__Exercise prompt__:
Look below for lines that hold the string "TileKind" and copy each one.

__Source material__:

-- ==== Sys2Proof/Machine/Tile.lean ====
section
/-! DEFINITION. The tile computation (R129 to R144): histogram and points, flat test, stretch, despeckle,
tone, and the kind of the tile written. A tile is its 4,096 pixels in row-major order (R130). -/

namespace Sys2Proof.Machine

/-- Bytes of a tile (R130). -/
def tileBytes : Nat := 4096

/-- The percentile count of p percent: max(1, ceil(4,096 × p / 100)) (R132). -/
def percentileCount (p : Nat) : Nat := max 1 ((1024 * p + 24) / 25)

/-- Pixels whose value is v or less (R131). -/
def cumulative (px : List Nat) (v : Nat) : Nat := px.countP fun x => decide (x ≤ v)

/-- The smallest value from v on whose cumulative count reaches k; the first argument is how many values
are left to try (R133). -/
def pointFrom (px : List Nat) (k : Nat) : Nat → Nat → Nat
  | 0, v => v
  | n + 1, v => if k ≤ cumulative px v then v else pointFrom px k n (v + 1)

/-- The smallest grey value with a cumulative count of at least k (R133). -/
def greyPoint (px : List Nat) (k : Nat) : Nat := pointFrom px k 255 0

/-- The stretched value of a pixel between black point b and white point w (R135). -/
def stretch (b w x : Nat) : Nat :=
  if x ≤ b then 0
  else if w ≤ x then 255
  else ((x - b) * 510 + (w - b)) / (2 * (w - b))

/-- The positions above, below, left and right of (r, c) within the tile (R136). -/
def neighbours (r c : Nat) : List (Nat × Nat) :=
  (if 0 < r then [(r - 1, c)] else []) ++ (if r < 63 then [(r + 1, c)] else [])
    ++ (if 0 < c then [(r, c - 1)] else []) ++ (if c < 63 then [(r, c + 1)] else [])

/-- The value at (r, c) of a tile (R130). -/
def pixelAt (a : Array Nat) (r c : Nat) : Nat := a.getD (r * 64 + c) 0

/-- A dark speck: every neighbour exceeds it by more than T (R137). -/
def darkSpeck (t s : Nat) (near : List Nat) : Bool := near.all fun x => decide (s + t < x)

/-- A light speck: it exceeds every neighbour by more than T (R137). -/
def lightSpeck (t s : Nat) (near : List Nat) : Bool := near.all fun x => decide (x + t < s)

def insertSorted (x : Nat) : List Nat → List Nat
  | [] => [x]
  | y :: l => if x ≤ y then x :: y :: l else y :: insertSorted x l

def sorted : List Nat → List Nat
  | [] => []
  | x :: l => insertSorted x (sorted l)

/-- The median of a pixel's neighbours, by their number (R138). -/
def median (near : List Nat) : Nat :=
  match sorted near with
  | [_, b, c, _] => (b + c) / 2
  | [_, b, _] => b
  | [a, b] => (a + b) / 2
  | [a] => a
  | _ => 0

/-- The value of (r, c) after despeckle, and whether it was a speck, judged against the stretched values
before any replacement (R136, R137, R138). -/
def despeckled (t : Nat) (a : Array Nat) (r c : Nat) : Nat × Bool :=
  let s := pixelAt a r c
  let near := (neighbours r c).map fun p => pixelAt a p.1 p.2
  if darkSpeck t s near || lightSpeck t s near then (median near, true) else (s, false)

/-- The three kinds of a written tile (R140). -/
inductive TileKind where
  | flat
  | repaired
  | clean
deriving DecidableEq, Repr

/-- A tile's outcome: its output bytes, its kind and its speck count. -/
structure TileResult where
  out : List Byte
  kind : TileKind
  specks : Nat
deriving DecidableEq, Repr

/-- The tone table's entry for a value, as an output byte (R139). -/
def toneByte (p : Profile) (v : Nat) : Byte := BitVec.ofNat 8 (p.tone.getD v 0)

/-- The positions of a tile in row-major order. -/
def tilePositions : List (Nat × Nat) := (List.range tileBytes).map fun k => (k / 64, k % 64)

/-- A tile computed under a profile copy (R131 to R140, R143). -/
def computeTile (p : Profile) (input : List Byte) : TileResult :=
  let px := input.map (·.toNat)
  let b := greyPoint px (percentileCount p.pLo)
  let w := greyPoint px (percentileCount p.pHi)
  if w - b < p.sMin then ⟨px.map (toneByte p), .flat, 0⟩
  else
    let a := (px.map (stretch b w)).toArray
    let after := tilePositions.map fun rc => despeckled p.threshold a rc.1 rc.2
    let specks := after.countP (·.2)
    ⟨after.map (fun v => toneByte p v.1), if b = 0 ∧ w = 255 ∧ specks = 0 then .clean else .repaired, specks⟩

/-- The bytes of tile t of a raster (R130). -/
def tileOf (raster : List Byte) (t : Nat) : List Byte := (raster.drop (t * tileBytes)).take tileBytes

/-- A job's counts and output after a tile is written (R140, R141). -/
def Job.addTile (j : Job) (x : TileResult) : Job :=
  { j with
    tilesDone := j.tilesDone + 1
    flat := j.flat + (if x.kind = .flat then 1 else 0)
    repaired := j.repaired + (if x.kind = .repaired then 1 else 0)
    specks := j.specks + (if x.kind = .repaired then x.specks else 0)
    output := j.output ++ x.out }

end Sys2Proof.Machine
end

__Completed exercise__:
inductive TileKind where
  kind : TileKind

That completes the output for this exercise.